◆ Required action
Please copy every line from the records below that contains the string "mgmt".

═══ The records ═══

/-! ### `hubSend` -/

@[simp] theorem hubSend_nv (p : Packet) : (hubSend s p).nv = s.nv := rfl
@[simp] theorem hubSend_remap (p : Packet) : (hubSend s p).remap = s.remap := rfl
@[simp] theorem hubSend_glb (p : Packet) : (hubSend s p).glb = s.glb := rfl
@[simp] theorem hubSend_hif (p : Packet) : (hubSend s p).hif = s.hif := rfl
@[simp] theorem hubSend_sdio (p : Packet) : (hubSend s p).sdio = s.sdio := rfl
@[simp] theorem hubSend_mgmt (p : Packet) : (hubSend s p).mgmt = s.mgmt := rfl
@[simp] theorem hubSend_mbx (p : Packet) : (hubSend s p).mbx = s.mbx := rfl
@[simp] theorem hubSend_tmr (p : Packet) : (hubSend s p).tmr = s.tmr := rfl
@[simp] theorem hubSend_pwr (p : Packet) : (hubSend s p).pwr = s.pwr := rfl
@[simp] theorem hubSend_sec (p : Packet) : (hubSend s p).sec = s.sec := rfl
@[simp] theorem hubSend_bst (p : Packet) : (hubSend s p).bst = s.bst := rfl
@[simp] theorem hubSend_shape (p : Packet) : (hubSend s p).shape = s.shape := rfl
@[simp] theorem hubSend_ports (p : Packet) : (hubSend s p).ports = s.ports := rfl
@[simp] theorem hubSend_dep (p : Packet) : (hubSend s p).dep = s.dep := rfl
@[simp] theorem hubSend_ingest (p : Packet) : (hubSend s p).ingest = s.ingest := rfl
@[simp] theorem hubSend_results (p : Packet) : (hubSend s p).results = s.results := rfl
@[simp] theorem hubSend_convoys (p : Packet) : (hubSend s p).convoys = s.convoys := rfl
@[simp] theorem hubSend_hubCvy (p : Packet) : (hubSend s p).hubCvy = s.hubCvy := rfl
@[simp] theorem hubSend_shards (p : Packet) : (hubSend s p).shards = s.shards := rfl
@[simp] theorem hubSend_cores (p : Packet) : (hubSend s p).cores = s.cores := rfl
@[simp] theorem hubSend_boot (p : Packet) : (hubSend s p).boot = s.boot := rfl
@[simp] theorem hubSend_ddrDone (p : Packet) : (hubSend s p).ddrDone = s.ddrDone := rfl
@[simp] theorem hubSend_asked (p : Packet) : (hubSend s p).asked = s.asked := rfl
@[simp] theorem hubSend_free (p : Packet) : (hubSend s p).free = s.free := rfl
@[simp] theorem hubSend_rdata (p : Packet) : (hubSend s p).rdata = s.rdata := rfl
@[simp] theorem hubSend_pending (p : Packet) : (hubSend s p).pending = s.pending := rfl
@[simp] theorem getCore_hubSend (p : Packet) : getCore (hubSend s p) k = getCore s k := rfl
@[simp] theorem getShard_hubSend (p : Packet) : getShard (hubSend s p) k = getShard s k := rfl
@[simp] theorem getPort_hubSend (p : Packet) : getPort (hubSend s p) k = getPort s k := rfl
@[simp] theorem getSq_hubSend (p : Packet) : getSq (hubSend s p) k = getSq s k := rfl
@[simp] theorem getCq_hubSend (p : Packet) : getCq (hubSend s p) k = getCq s k := rfl
@[simp] theorem getIn_hubSend (p : Packet) : getIn (hubSend s p) k = getIn s k := rfl
@[simp] theorem getRes_hubSend (p : Packet) : getRes (hubSend s p) k = getRes s k := rfl
@[simp] theorem getTmr_hubSend (p : Packet) : getTmr (hubSend s p) k = getTmr s k := rfl
@[simp] theorem getMbx_hubSend (p : Packet) : getMbx (hubSend s p) k = getMbx s k := rfl

/-! ### `hubSendAll` -/

@[simp] theorem hubSendAll_nv (ps : List Packet) : (hubSendAll s ps).nv = s.nv := by
  rw [hubSendAll_touches]
@[simp] theorem hubSendAll_remap (ps : List Packet) : (hubSendAll s ps).remap = s.remap := by
  rw [hubSendAll_touches]
@[simp] theorem hubSendAll_glb (ps : List Packet) : (hubSendAll s ps).glb = s.glb := by
  rw [hubSendAll_touches]
@[simp] theorem hubSendAll_hif (ps : List Packet) : (hubSendAll s ps).hif = s.hif := by
  rw [hubSendAll_touches]
@[simp] theorem hubSendAll_sdio (ps : List Packet) : (hubSendAll s ps).sdio = s.sdio := by
  rw [hubSendAll_touches]
@[simp] theorem hubSendAll_mgmt (ps : List Packet) : (hubSendAll s ps).mgmt = s.mgmt := by
  rw [hubSendAll_touches]
@[simp] theorem hubSendAll_mbx (ps : List Packet) : (hubSendAll s ps).mbx = s.mbx := by
  rw [hubSendAll_touches]
@[simp] theorem hubSendAll_tmr (ps : List Packet) : (hubSendAll s ps).tmr = s.tmr := by
  rw [hubSendAll_touches]
@[simp] theorem hubSendAll_pwr (ps : List Packet) : (hubSendAll s ps).pwr = s.pwr := by
  rw [hubSendAll_touches]
@[simp] theorem hubSendAll_sec (ps : List Packet) : (hubSendAll s ps).sec = s.sec := by
  rw [hubSendAll_touches]
@[simp] theorem hubSendAll_bst (ps : List Packet) : (hubSendAll s ps).bst = s.bst := by
  rw [hubSendAll_touches]
@[simp] theorem hubSendAll_shape (ps : List Packet) : (hubSendAll s ps).shape = s.shape := by
  rw [hubSendAll_touches]
@[simp] theorem hubSendAll_ports (ps : List Packet) : (hubSendAll s ps).ports = s.ports := by
  rw [hubSendAll_touches]
@[simp] theorem hubSendAll_dep (ps : List Packet) : (hubSendAll s ps).dep = s.dep := by
  rw [hubSendAll_touches]
@[simp] theorem hubSendAll_ingest (ps : List Packet) : (hubSendAll s ps).ingest = s.ingest := by
  rw [hubSendAll_touches]
@[simp] theorem hubSendAll_results (ps : List Packet) : (hubSendAll s ps).results = s.results := by
  rw [hubSendAll_touches]
@[simp] theorem hubSendAll_convoys (ps : List Packet) : (hubSendAll s ps).convoys = s.convoys := by
  rw [hubSendAll_touches]
@[simp] theorem hubSendAll_hubCvy (ps : List Packet) : (hubSendAll s ps).hubCvy = s.hubCvy := by
  rw [hubSendAll_touches]
@[simp] theorem hubSendAll_shards (ps : List Packet) : (hubSendAll s ps).shards = s.shards := by
  rw [hubSendAll_touches]
@[simp] theorem hubSendAll_cores (ps : List Packet) : (hubSendAll s ps).cores = s.cores := by
  rw [hubSendAll_touches]
@[simp] theorem hubSendAll_boot (ps : List Packet) : (hubSendAll s ps).boot = s.boot := by
  rw [hubSendAll_touches]
@[simp] theorem hubSendAll_ddrDone (ps : List Packet) : (hubSendAll s ps).ddrDone = s.ddrDone := by
  rw [hubSendAll_touches]
@[simp] theorem hubSendAll_asked (ps : List Packet) : (hubSendAll s ps).asked = s.asked := by
  rw [hubSendAll_touches]
@[simp] theorem hubSendAll_free (ps : List Packet) : (hubSendAll s ps).free = s.free := by
  rw [hubSendAll_touches]
@[simp] theorem hubSendAll_rdata (ps : List Packet) : (hubSendAll s ps).rdata = s.rdata := by
  rw [hubSendAll_touches]
@[simp] theorem hubSendAll_pending (ps : List Packet) : (hubSendAll s ps).pending = s.pending := by
  rw [hubSendAll_touches]
@[simp] theorem getCore_hubSendAll (ps : List Packet) : getCore (hubSendAll s ps) k = getCore s k := by
  simp [getCore]
@[simp] theorem getShard_hubSendAll (ps : List Packet) : getShard (hubSendAll s ps) k = getShard s k := by
  simp [getShard]
@[simp] theorem getPort_hubSendAll (ps : List Packet) : getPort (hubSendAll s ps) k = getPort s k := by
  simp [getPort]
@[simp] theorem getSq_hubSendAll (ps : List Packet) : getSq (hubSendAll s ps) k = getSq s k := by
  simp [getSq]
@[simp] theorem getCq_hubSendAll (ps : List Packet) : getCq (hubSendAll s ps) k = getCq s k := by
  simp [getCq]
@[simp] theorem getIn_hubSendAll (ps : List Packet) : getIn (hubSendAll s ps) k = getIn s k := by
  simp [getIn]
@[simp] theorem getRes_hubSendAll (ps : List Packet) : getRes (hubSendAll s ps) k = getRes s k := by
  simp [getRes]
@[simp] theorem getTmr_hubSendAll (ps : List Packet) : getTmr (hubSendAll s ps) k = getTmr s k := by
  simp [getTmr]
@[simp] theorem getMbx_hubSendAll (ps : List Packet) : getMbx (hubSendAll s ps) k = getMbx s k := by
  simp [getMbx]

/-! ### `ctrlNotice` -/

@[simp] theorem ctrlNotice_nv (n sub st pay cls : Nat) : (ctrlNotice s n sub st pay cls).nv = s.nv := by
  rw [ctrlNotice_touches]
@[simp] theorem ctrlNotice_remap (n sub st pay cls : Nat) : (ctrlNotice s n sub st pay cls).remap = s.remap := by
  rw [ctrlNotice_touches]
@[simp] theorem ctrlNotice_glb (n sub st pay cls : Nat) : (ctrlNotice s n sub st pay cls).glb = s.glb := by
  rw [ctrlNotice_touches]
@[simp] theorem ctrlNotice_hif (n sub st pay cls : Nat) : (ctrlNotice s n sub st pay cls).hif = s.hif := by
  rw [ctrlNotice_touches]
@[simp] theorem ctrlNotice_sdio (n sub st pay cls : Nat) : (ctrlNotice s n sub st pay cls).sdio = s.sdio := by
  rw [ctrlNotice_touches]
@[simp] theorem ctrlNotice_mgmt (n sub st pay cls : Nat) : (ctrlNotice s n sub st pay cls).mgmt = s.mgmt := by
  rw [ctrlNotice_touches]
@[simp] theorem ctrlNotice_mbx (n sub st pay cls : Nat) : (ctrlNotice s n sub st pay cls).mbx = s.mbx := by
  rw [ctrlNotice_touches]
@[simp] theorem ctrlNotice_tmr (n sub st pay cls : Nat) : (ctrlNotice s n sub st pay cls).tmr = s.tmr := by
  rw [ctrlNotice_touches]
@[simp] theorem ctrlNotice_pwr (n sub st pay cls : Nat) : (ctrlNotice s n sub st pay cls).pwr = s.pwr := by
  rw [ctrlNotice_touches]
@[simp] theorem ctrlNotice_sec (n sub st pay cls : Nat) : (ctrlNotice s n sub st pay cls).sec = s.sec := by
  rw [ctrlNotice_touches]
@[simp] theorem ctrlNotice_bst (n sub st pay cls : Nat) : (ctrlNotice s n sub st pay cls).bst = s.bst := by
  rw [ctrlNotice_touches]
@[simp] theorem ctrlNotice_shape (n sub st pay cls : Nat) : (ctrlNotice s n sub st pay cls).shape = s.shape := by
  rw [ctrlNotice_touches]
@[simp] theorem ctrlNotice_ports (n sub st pay cls : Nat) : (ctrlNotice s n sub st pay cls).ports = s.ports := by
  rw [ctrlNotice_touches]
@[simp] theorem ctrlNotice_dep (n sub st pay cls : Nat) : (ctrlNotice s n sub st pay cls).dep = s.dep := by
  rw [ctrlNotice_touches]
@[simp] theorem ctrlNotice_ingest (n sub st pay cls : Nat) : (ctrlNotice s n sub st pay cls).ingest = s.ingest := by
  rw [ctrlNotice_touches]
@[simp] theorem ctrlNotice_results (n sub st pay cls : Nat) : (ctrlNotice s n sub st pay cls).results = s.results := by
  rw [ctrlNotice_touches]
@[simp] theorem ctrlNotice_convoys (n sub st pay cls : Nat) : (ctrlNotice s n sub st pay cls).convoys = s.convoys := by
  rw [ctrlNotice_touches]
@[simp] theorem ctrlNotice_hubCvy (n sub st pay cls : Nat) : (ctrlNotice s n sub st pay cls).hubCvy = s.hubCvy := by
  rw [ctrlNotice_touches]
@[simp] theorem ctrlNotice_shards (n sub st pay cls : Nat) : (ctrlNotice s n sub st pay cls).shards = s.shards := by
  rw [ctrlNotice_touches]
@[simp] theorem ctrlNotice_cores (n sub st pay cls : Nat) : (ctrlNotice s n sub st pay cls).cores = s.cores := by
  rw [ctrlNotice_touches]
@[simp] theorem ctrlNotice_boot (n sub st pay cls : Nat) : (ctrlNotice s n sub st pay cls).boot = s.boot := by
  rw [ctrlNotice_touches]
@[simp] theorem ctrlNotice_ddrDone (n sub st pay cls : Nat) : (ctrlNotice s n sub st pay cls).ddrDone = s.ddrDone := by
  rw [ctrlNotice_touches]
@[simp] theorem ctrlNotice_asked (n sub st pay cls : Nat) : (ctrlNotice s n sub st pay cls).asked = s.asked := by
  rw [ctrlNotice_touches]
@[simp] theorem ctrlNotice_free (n sub st pay cls : Nat) : (ctrlNotice s n sub st pay cls).free = s.free := by
  rw [ctrlNotice_touches]
@[simp] theorem ctrlNotice_rdata (n sub st pay cls : Nat) : (ctrlNotice s n sub st pay cls).rdata = s.rdata := by
  rw [ctrlNotice_touches]
@[simp] theorem ctrlNotice_pending (n sub st pay cls : Nat) : (ctrlNotice s n sub st pay cls).pending = s.pending := by
  rw [ctrlNotice_touches]
@[simp] theorem getCore_ctrlNotice (n sub st pay cls : Nat) : getCore (ctrlNotice s n sub st pay cls) k = getCore s k := by
  simp [getCore]
@[simp] theorem getShard_ctrlNotice (n sub st pay cls : Nat) : getShard (ctrlNotice s n sub st pay cls) k = getShard s k := by
  simp [getShard]
@[simp] theorem getPort_ctrlNotice (n sub st pay cls : Nat) : getPort (ctrlNotice s n sub st pay cls) k = getPort s k := by
  simp [getPort]
@[simp] theorem getSq_ctrlNotice (n sub st pay cls : Nat) : getSq (ctrlNotice s n sub st pay cls) k = getSq s k := by
  simp [getSq]
@[simp] theorem getCq_ctrlNotice (n sub st pay cls : Nat) : getCq (ctrlNotice s n sub st pay cls) k = getCq s k := by
  simp [getCq]
@[simp] theorem getIn_ctrlNotice (n sub st pay cls : Nat) : getIn (ctrlNotice s n sub st pay cls) k = getIn s k := by
  simp [getIn]
@[simp] theorem getRes_ctrlNotice (n sub st pay cls : Nat) : getRes (ctrlNotice s n sub st pay cls) k = getRes s k := by
  simp [getRes]
@[simp] theorem getTmr_ctrlNotice (n sub st pay cls : Nat) : getTmr (ctrlNotice s n sub st pay cls) k = getTmr s k := by
  simp [getTmr]
@[simp] theorem getMbx_ctrlNotice (n sub st pay cls : Nat) : getMbx (ctrlNotice s n sub st pay cls) k = getMbx s k := by
  simp [getMbx]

═══

◆ Response area
@[simp] theorem hubSend_mgmt (p : Packet) : (hubSend s p).mgmt = s.mgmt := rfl
@[simp] theorem hubSendAll_mgmt (ps : List Packet) : (hubSendAll s ps).mgmt = s.mgmt := by
@[simp] theorem ctrlNotice_mgmt (n sub st pay cls : Nat) : (ctrlNotice s n sub st pay cls).mgmt = s.mgmt := by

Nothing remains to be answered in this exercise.